Bu o çocuktu kavgadan kaçan sarı saçlı olan çocuktu. Neden buradaydı, beni mi takip etmişti? Yüzünü gördüğüm için beni bulmaya mı gelmişti? Ama ben onu polise şikayet etmeyecektim. Hızlıca kafamı önüme eğerek ona bakmamaya çalıştım. Eğer bakarsam beni fark edebilirdi. Elimi kalbimin üzerine götürdüm. Kalbim o kadar hızlı çarpıyordu ki duymamak mümkün değildi. İçimden beni görmemesi için dua ediyordum. "Burak" diye gelen sesle kafamı kaldırıp o yöne baktım. Allah'ım beni görmüştü ve detayları almak için Burak'ı yanına çağırıyordu. İnşallah beni sormak için çağırmamıştır. Burak'a baktığımda o sarışın çocuğun yanına gidiyordu. Birden 'Gitme' diye bağırmak istedim. Ama beni deli sanacaklarını bildiğim için öyle bir şeye kalkışmadım.
Burak, o çocuğun yanına gitmişti bile. Bana bakarak konuşuyorlardı. Kesin beni takip etmişti kesin.

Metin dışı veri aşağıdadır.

-- ==== Sys2Proof/Laws/State.lean ====
section
/-! SUPPORT. The fields of the named updates of State, one lemma a field and update, so that no proof
unfolds a record update. -/

namespace Sys2Proof.Machine

/-! ### `retire` -/

@[simp] theorem State.retire_acc (s : State) (n : Nat) : (s.retire n).acc = s.acc := rfl
@[simp] theorem State.retire_pc (s : State) (n : Nat) : (s.retire n).pc = s.pc := rfl
@[simp] theorem State.retire_fC (s : State) (n : Nat) : (s.retire n).fC = s.fC := rfl
@[simp] theorem State.retire_fAC (s : State) (n : Nat) : (s.retire n).fAC = s.fAC := rfl
@[simp] theorem State.retire_fZ (s : State) (n : Nat) : (s.retire n).fZ = s.fZ := rfl
@[simp] theorem State.retire_fOV (s : State) (n : Nat) : (s.retire n).fOV = s.fOV := rfl
@[simp] theorem State.retire_fPDF (s : State) (n : Nat) : (s.retire n).fPDF = s.fPDF := rfl
@[simp] theorem State.retire_fTO (s : State) (n : Nat) : (s.retire n).fTO = s.fTO := rfl
@[simp] theorem State.retire_stack (s : State) (n : Nat) : (s.retire n).stack = s.stack := rfl
@[simp] theorem State.retire_mp0 (s : State) (n : Nat) : (s.retire n).mp0 = s.mp0 := rfl
@[simp] theorem State.retire_mp1 (s : State) (n : Nat) : (s.retire n).mp1 = s.mp1 := rfl
@[simp] theorem State.retire_tblp (s : State) (n : Nat) : (s.retire n).tblp = s.tblp := rfl
@[simp] theorem State.retire_tbhp (s : State) (n : Nat) : (s.retire n).tbhp = s.tbhp := rfl
@[simp] theorem State.retire_tblh (s : State) (n : Nat) : (s.retire n).tblh = s.tblh := rfl
@[simp] theorem State.retire_wdts (s : State) (n : Nat) : (s.retire n).wdts = s.wdts := rfl
@[simp] theorem State.retire_emi (s : State) (n : Nat) : (s.retire n).emi = s.emi := rfl
@[simp] theorem State.retire_enable (s : State) (n : Nat) : (s.retire n).enable = s.enable := rfl
@[simp] theorem State.retire_request (s : State) (n : Nat) : (s.retire n).request = s.request := rfl
@[simp] theorem State.retire_t0 (s : State) (n : Nat) : (s.retire n).t0 = s.t0 := rfl
@[simp] theorem State.retire_t1 (s : State) (n : Nat) : (s.retire n).t1 = s.t1 := rfl
@[simp] theorem State.retire_t3 (s : State) (n : Nat) : (s.retire n).t3 = s.t3 := rfl
@[simp] theorem State.retire_pa (s : State) (n : Nat) : (s.retire n).pa = s.pa := rfl
@[simp] theorem State.retire_pb (s : State) (n : Nat) : (s.retire n).pb = s.pb := rfl
@[simp] theorem State.retire_latch0 (s : State) (n : Nat) : (s.retire n).latch0 = s.latch0 := rfl
@[simp] theorem State.retire_latch1 (s : State) (n : Nat) : (s.retire n).latch1 = s.latch1 := rfl
@[simp] theorem State.retire_dac (s : State) (n : Nat) : (s.retire n).dac = s.dac := rfl
@[simp] theorem State.retire_vromc (s : State) (n : Nat) : (s.retire n).vromc = s.vromc := rfl
@[simp] theorem State.retire_latchc (s : State) (n : Nat) : (s.retire n).latchc = s.latchc := rfl
@[simp] theorem State.retire_voiceB7 (s : State) (n : Nat) : (s.retire n).voiceB7 = s.voiceB7 := rfl
@[simp] theorem State.retire_dal (s : State) (n : Nat) : (s.retire n).dal = s.dal := rfl
@[simp] theorem State.retire_dah (s : State) (n : Nat) : (s.retire n).dah = s.dah := rfl
@[simp] theorem State.retire_vol (s : State) (n : Nat) : (s.retire n).vol = s.vol := rfl
@[simp] theorem State.retire_latchd (s : State) (n : Nat) : (s.retire n).latchd = s.latchd := rfl
@[simp] theorem State.retire_ram (s : State) (n : Nat) : (s.retire n).ram = s.ram := rfl
@[simp] theorem State.retire_wdtcnt (s : State) (n : Nat) : (s.retire n).wdtcnt = s.wdtcnt := rfl
@[simp] theorem State.retire_wdt1f (s : State) (n : Nat) : (s.retire n).wdt1f = s.wdt1f := rfl
@[simp] theorem State.retire_wdt2f (s : State) (n : Nat) : (s.retire n).wdt2f = s.wdt2f := rfl
@[simp] theorem State.retire_halted (s : State) (n : Nat) : (s.retire n).halted = s.halted := rfl
@[simp] theorem State.retire_haltPre (s : State) (n : Nat) : (s.retire n).haltPre = s.haltPre := rfl
@[simp] theorem State.retire_intPrev (s : State) (n : Nat) : (s.retire n).intPrev = s.intPrev := rfl
@[simp] theorem State.retire_paPrev (s : State) (n : Nat) : (s.retire n).paPrev = s.paPrev := rfl
@[simp] theorem State.retire_vromAge (s : State) (n : Nat) : (s.retire n).vromAge = s.vromAge := rfl
@[simp] theorem State.retire_rom (s : State) (n : Nat) : (s.retire n).rom = s.rom := rfl
@[simp] theorem State.retire_vrom (s : State) (n : Nat) : (s.retire n).vrom = s.vrom := rfl
@[simp] theorem State.retire_opt (s : State) (n : Nat) : (s.retire n).opt = s.opt := rfl
@[simp] theorem State.retire_env (s : State) (n : Nat) : (s.retire n).env = s.env := rfl
@[simp] theorem State.retire_draws (s : State) (n : Nat) : (s.retire n).draws = s.draws := rfl
@[simp] theorem State.retire_cycles (s : State) (n : Nat) :
    (s.retire n).cycles = s.cycles + n := rfl
@[simp] theorem State.retire_vromRestart (s : State) (n : Nat) :
    (s.retire n).vromRestart = s.vromRestart := rfl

Beni nasıl öldüreceklerini konuşuyorlardı galiba. Bu sınıftan çıkıp gitmeyi çok istiyordum ama tam kapının önünde duruyordu istesem de yapamazdım.

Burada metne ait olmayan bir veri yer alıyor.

-- ==== Sys2Proof/Laws/Operands.lean ====
section
/-! SUPPORT. What the operand operations can do, said once: resolving, reading and writing a location,
and the shapes of the instructions that use them. -/

namespace Sys2Proof.Machine

open Sys2Proof.Config

/-! ### Resolving an operand -/

/-- An operand with an effective address that is a window resolves to the window of R105. -/
theorem State.resolve_window {s : State} {m : Byte} (hm : m = 0x00#8 ∨ m = 0x02#8)
    (h : s.effective m = 0x00#8 ∨ s.effective m = 0x02#8) : s.resolve m = .ok .window := by
  rcases hm with rfl | rfl
  · have h' : s.mp0 = 0#8 ∨ s.mp0 = 2#8 := by simpa [State.effective] using h
    simp [State.resolve, State.resolvePointer, h']
  · have h' : s.mp1 = 0#8 ∨ s.mp1 = 2#8 := by simpa [State.effective] using h
    simp [State.resolve, State.resolvePointer, h']

/-- Every other operand resolves as a direct access to its effective address. -/
theorem State.resolve_direct {s : State} {m : Byte} (h0 : s.effective m ≠ 0x00#8)
    (h2 : s.effective m ≠ 0x02#8) : s.resolve m = s.resolveDirect (s.effective m) := by
  unfold State.resolve State.effective at *
  split
  · simp_all [State.resolvePointer]
  · split <;> simp_all [State.resolvePointer]

theorem locOf_none_iff (a : Byte) :
    locOf a = none ↔ a = 0x00#8 ∨ a = 0x02#8 ∨ a ∈ unusedAddresses := by
  revert a; decide +revert

/-- `locOf` gives a location its own address. -/
theorem locOf_addr {a : Byte} {l : Loc} (h : locOf a = some l) : l.addr = a := by
  revert h
  revert l
  revert a
  decide +revert

/-- An operand resolves, or its effective address is unused and the access faults (R123). -/
theorem State.resolve_cases (s : State) (m : Byte) :
    (∃ l, s.resolve m = .ok l ∧ s.effective m ∉ unusedAddresses) ∨
    (s.resolve m = .error (.unusedAddress s.here (s.effective m)) ∧
      s.effective m ∈ unusedAddresses) := by
  by_cases h0 : s.effective m = 0x00#8
  · have hm : m = 0x00#8 ∨ m = 0x02#8 := by
      by_cases h1 : m = 0#8
      · exact .inl h1
      · by_cases h2 : m = 2#8
        · exact .inr h2
        · simp [State.effective, h1, h2] at h0
    exact .inl ⟨.window, State.resolve_window hm (.inl h0), by rw [h0]; decide⟩
  by_cases h2 : s.effective m = 0x02#8
  · have hm : m = 0x00#8 ∨ m = 0x02#8 := by
      by_cases h1 : m = 0#8
      · exact .inl h1
      · by_cases h3 : m = 2#8
        · exact .inr h3
        · simp [State.effective, h1, h3] at h2
    exact .inl ⟨.window, State.resolve_window hm (.inr h2), by rw [h2]; decide⟩
  rw [State.resolve_direct h0 h2]
  unfold State.resolveDirect
  cases h : locOf (s.effective m) with
  | none =>
    have := (locOf_none_iff _).mp h
    exact .inr ⟨rfl, by simpa [h0, h2] using this⟩
  | some l =>
    refine .inl ⟨l, rfl, fun hu => ?_⟩
    rw [(locOf_none_iff _).mpr (.inr (.inr hu))] at h
    exact absurd h (by simp)

/-! ### Reading and writing a location -/

/-- What a read leaves as it was. -/
theorem State.readLoc_afterRead (s : State) (l : Loc) : s.afterRead (s.readLoc l).2 := by
  cases l <;> try rfl
  case tmrH n => cases n <;> rfl
  case latchd =>
    by_cases h : s.voiceReady = true <;> simp [State.readLoc, h, State.afterRead, State.draw]

theorem State.memRead_ok {s s1 : State} {m v : Byte} (h : s.memRead m = .ok (v, s1)) :
    ∃ l, s.resolve m = .ok l ∧ v = (s.readLoc l).1 ∧ s1 = (s.readLoc l).2 := by
  unfold State.memRead at h
  split at h
  · cases h
  · rename_i l hl
    injection h with h
    exact ⟨l, hl, by rw [h], by rw [h]⟩

theorem State.memRead_afterRead {s s1 : State} {m v : Byte} (h : s.memRead m = .ok (v, s1)) :
    s.afterRead s1 := by
  obtain ⟨l, -, -, rfl⟩ := State.memRead_ok h
  exact State.readLoc_afterRead s l

/-- The fields a read leaves as they were, one at a time. -/
theorem State.afterRead.ramRead {s t : State} (h : s.afterRead t) (a : Byte) :
    t.ramRead a = s.ramRead a := by
  rw [h]; rfl

theorem State.ramRead_ramWrite {s : State}
    (h : Memory.wf ramDefault 0x30 0x100 s.ram = true) (a b v : Byte) :
    (s.ramWrite b v).ramRead a = if a = b then v else s.ramRead a := by
  by_cases hab : a = b
  · subst hab
    simp [State.ramRead, State.ramWrite, Memory.read_write_same h]
  · have : a.toNat ≠ b.toNat := fun he => hab (BitVec.eq_of_toNat_eq he)
    simp [State.ramRead, State.ramWrite, hab, Memory.read_write_other _ _ this]

/-- A write changes general RAM only where it goes. -/
theorem State.writeLoc_ram (s : State) (v : Byte) (l : Loc) :
    (s.writeLoc v l).ram =
      match l with
      | .ram a => Memory.write ramDefault s.ram a.toNat v
      | _ => s.ram := by
  cases l <;> try rfl
  case tmrH n => cases n <;> rfl
  case tmrL n => cases n <;> rfl
  case tmrC n => cases n <;> rfl
  case latchH n => cases n <;> simp [State.writeLoc, State.writeLatch, State.disturbVoice] <;> split <;> rfl
  case latchM n => cases n <;> simp [State.writeLoc, State.writeLatch, State.disturbVoice] <;> split <;> rfl
  case latchL n => cases n <;> simp [State.writeLoc, State.writeLatch, State.disturbVoice] <;> split <;> rfl
  case voicec => simp only [State.writeLoc, State.writeVoicec]; split <;> rfl

theorem State.storedRam_writeLoc {s : State}
    (h : Memory.wf ramDefault 0x30 0x100 s.ram = true) (v : Byte) (l : Loc) :
    s.storedRam (s.writeLoc v l) l v := by
  intro a
  by_cases hl : l = .ram a
  · subst hl
    have := State.ramRead_ramWrite h a a v
    simpa [State.writeLoc] using this
  · rw [if_neg hl]
    unfold State.ramRead
    rw [State.writeLoc_ram]
    cases l <;> try rfl
    case ram b =>
      have hab : a ≠ b := fun he => hl (by rw [he])
      have : a.toNat ≠ b.toNat := fun he => hab (BitVec.eq_of_toNat_eq he)
      exact Memory.read_write_other _ _ this

/-! ### Destination checks and the shapes -/

theorem State.destFault_none_iff (s : State) (r : DestRule) (i : Instr) (l : Loc) (v : Byte) :
    s.destFault r i l v = none ↔ r.allows l = true ∧ l.accepts v := by
  unfold State.destFault Loc.accepts
  cases hr : r.allows l
  · simp
  · cases l <;> simp [timerCtrlAllowed, timer3CtrlAllowed]

/-- A value that a location does not accept stops the instruction, whatever destinations it may have. -/
theorem State.destFault_refused (s : State) (r : DestRule) (i : Instr) {l : Loc} {v : Byte}
    (h : ¬l.accepts v) : s.destFault r i l v = some (l.refusal s.here i) := by
  unfold State.destFault Loc.refusal
  cases l
  case tmrC n =>
    have : timerCtrlAllowed v = false := by
      simpa [timerCtrlAllowed, Loc.accepts] using h
    cases r <;> simp [DestRule.allows, this]
  case tmr3c =>
    have : timer3CtrlAllowed v = false := by
      simpa [timer3CtrlAllowed, Loc.accepts] using h
    cases r <;> simp [DestRule.allows, this]
  case voicec =>
    have : v.getLsbD 7 = true := by simpa [Loc.accepts] using h
    cases r <;> simp [DestRule.allows, this]
  all_goals exact absurd ⟨nofun, nofun, nofun⟩ h

theorem State.storeOp_refused {s : State} {m v : Byte} {l : Loc} (r : DestRule) (i : Instr) (n : Nat)
    (pre : State → State) (h : s.resolve m = .ok l) (ha : ¬l.accepts v) :
    s.storeOp r i n m v pre = .fault (l.refusal s.here i) := by
  simp [State.storeOp, h, State.destFault_refused s r i ha]

theorem State.modifyOp_refused {s : State} {m : Byte} {l : Loc} (r : DestRule) (i : Instr)
    (f : Byte → State → Byte) (g post : Byte → State → State) (h : s.resolve m = .ok l)
    (ha : ¬l.accepts (f (s.readLoc l).1 (s.readLoc l).2)) :
    s.modifyOp r i m f g post = .fault (l.refusal s.here i) := by
  simp [State.modifyOp, h, State.destFault_refused s r i ha]

theorem State.loadOp_ok {s s1 : State} {m v : Byte} (f : Byte → State → State)
    (h : s.memRead m = .ok (v, s1)) : s.loadOp m f = .next ((f v s1).retire 1) := by
  simp [State.loadOp, h]

theorem State.storeOp_ok {s : State} {m v : Byte} {l : Loc} {r : DestRule} {i : Instr} (n : Nat)
    (pre : State → State) (h : s.resolve m = .ok l) (hr : r.allows l = true)
    (ha : l.accepts v) :
    s.storeOp r i n m v pre = .next (((pre s).writeLoc v l).retire (n + l.writeCycles)) := by
  simp [State.storeOp, h, (State.destFault_none_iff s r i l v).mpr ⟨hr, ha⟩]

theorem State.modifyOp_ok {s : State} {m : Byte} {l : Loc} {r : DestRule} {i : Instr}
    (f : Byte → State → Byte) (g post : Byte → State → State) (h : s.resolve m = .ok l)
    (hr : r.allows l = true) (ha : l.accepts (f (s.readLoc l).1 (s.readLoc l).2)) :
    s.modifyOp r i m f g post =
      .next ((post (f (s.readLoc l).1 (s.readLoc l).2)
        ((g (s.readLoc l).1 (s.readLoc l).2).writeLoc
          (f (s.readLoc l).1 (s.readLoc l).2) l)).retire (1 + l.writeCycles)) := by
  simp [State.modifyOp, h, (State.destFault_none_iff s r i l _).mpr ⟨hr, ha⟩]

/-! ### Flags in whole numbers -/

theorem State.withAddFlags_sum (s : State) (a b : Byte) (c : Bool) :
    s.withAddFlags (add8 a b c) = s.withSum a b c := by
  simp [State.withAddFlags, State.withSum, add8_cout, add8_aco, add8_ovo, add8_zo]

/-- Subtraction is addition of the complement; the borrow is the complement of the carry. -/
theorem State.withAddFlags_difference (s : State) (a b : Byte) (c : Bool) :
    s.withAddFlags (add8 a (~~~b) c) = s.withDifference a b (!c) := by
  have ha := a.isLt
  have hb := b.isLt
  cases c <;>
  · simp only [State.withAddFlags, State.withDifference, add8_cout, add8_aco, add8_ovo, add8_zo,
      Byte.toNat_not, Byte.toInt_not]
    congr 1 <;> rw [decide_eq_decide] <;> simp <;> omega

theorem add8_sub_r (a b : Byte) (c : Bool) :
    (add8 a (~~~b) c).r = a - b - BitVec.ofNat 8 (!c).toNat := by
  apply BitVec.eq_of_toNat_eq
  have ha := a.isLt
  have hb := b.isLt
  rw [add8_r]
  cases c <;> simp [BitVec.toNat_sub] <;> omega

end Sys2Proof.Machine
end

Şükürler olsun Hoca gelmişti. Ne o çocuk arka sıraya mı geçti? Olamaz. Yoksa o da mı bu sınıftaydı? Ben nasıl bir belaya düşmüştüm. Burak'ın yanıma oturduğundan bile haberim yoktu. Çok korkmuştum.
Hoca yoklama almaya başladı. Asena, Aycan, Ahmet, Burak, Poyraz dediğinde onun sesiydi. 'Burada' diye kendini belli eden oydu. Adı Poyrazdı. Hoca 'Masal' dediğinde kafamı hızla çevirerek "Efendim" dedim. Birden tüm sınıf gülmeye başladı. Ah, aptal kafam yoklamada 'Efendim' mi denir? Hemen Düzelterek "Burada" dedim.
Sonunda ders bitmişti. Ama Poyraz tüm ders boyunca bana bakmıştı. Nereden mi biliyorum? Çünkü korkudan bende ona bakıyordum. Son ders olduğu için eşyalarımı hızlıca çantamı koyup sınıftan çıktım.
Şükürler olsun o lanet olası okuldan çıkmıştım. Eve gitmek için hemen yola koyulmuştum.
İçimde kötü bir his vardı. Hissin kötü olduğunu biliyordum ama ne olduğunu bilmiyordum. Adımlarımı hızlandırıp yürümeye devam ettim. Çünkü en güvenli yer evimdi.
Kafamı çevirip arkaya baktığımda gözlerim fal taşı gibi açılmıştı. İçimdeki kötü hissin nedeni belli oldu. Poyraz beni takip ediyordu. Onu gördüğümü fark edince o da adımlarını hızlandırdı. Bir koşmadığım kalmıştı. Adımlarımı bir tık daha hızlandırarak yürümeye devam ettim. Kafamı çevirip arkaya baktığımda Poyraz yoktu. Gitmişti. Derin bir oh çekip adımlarımı yavaşlatmıştım.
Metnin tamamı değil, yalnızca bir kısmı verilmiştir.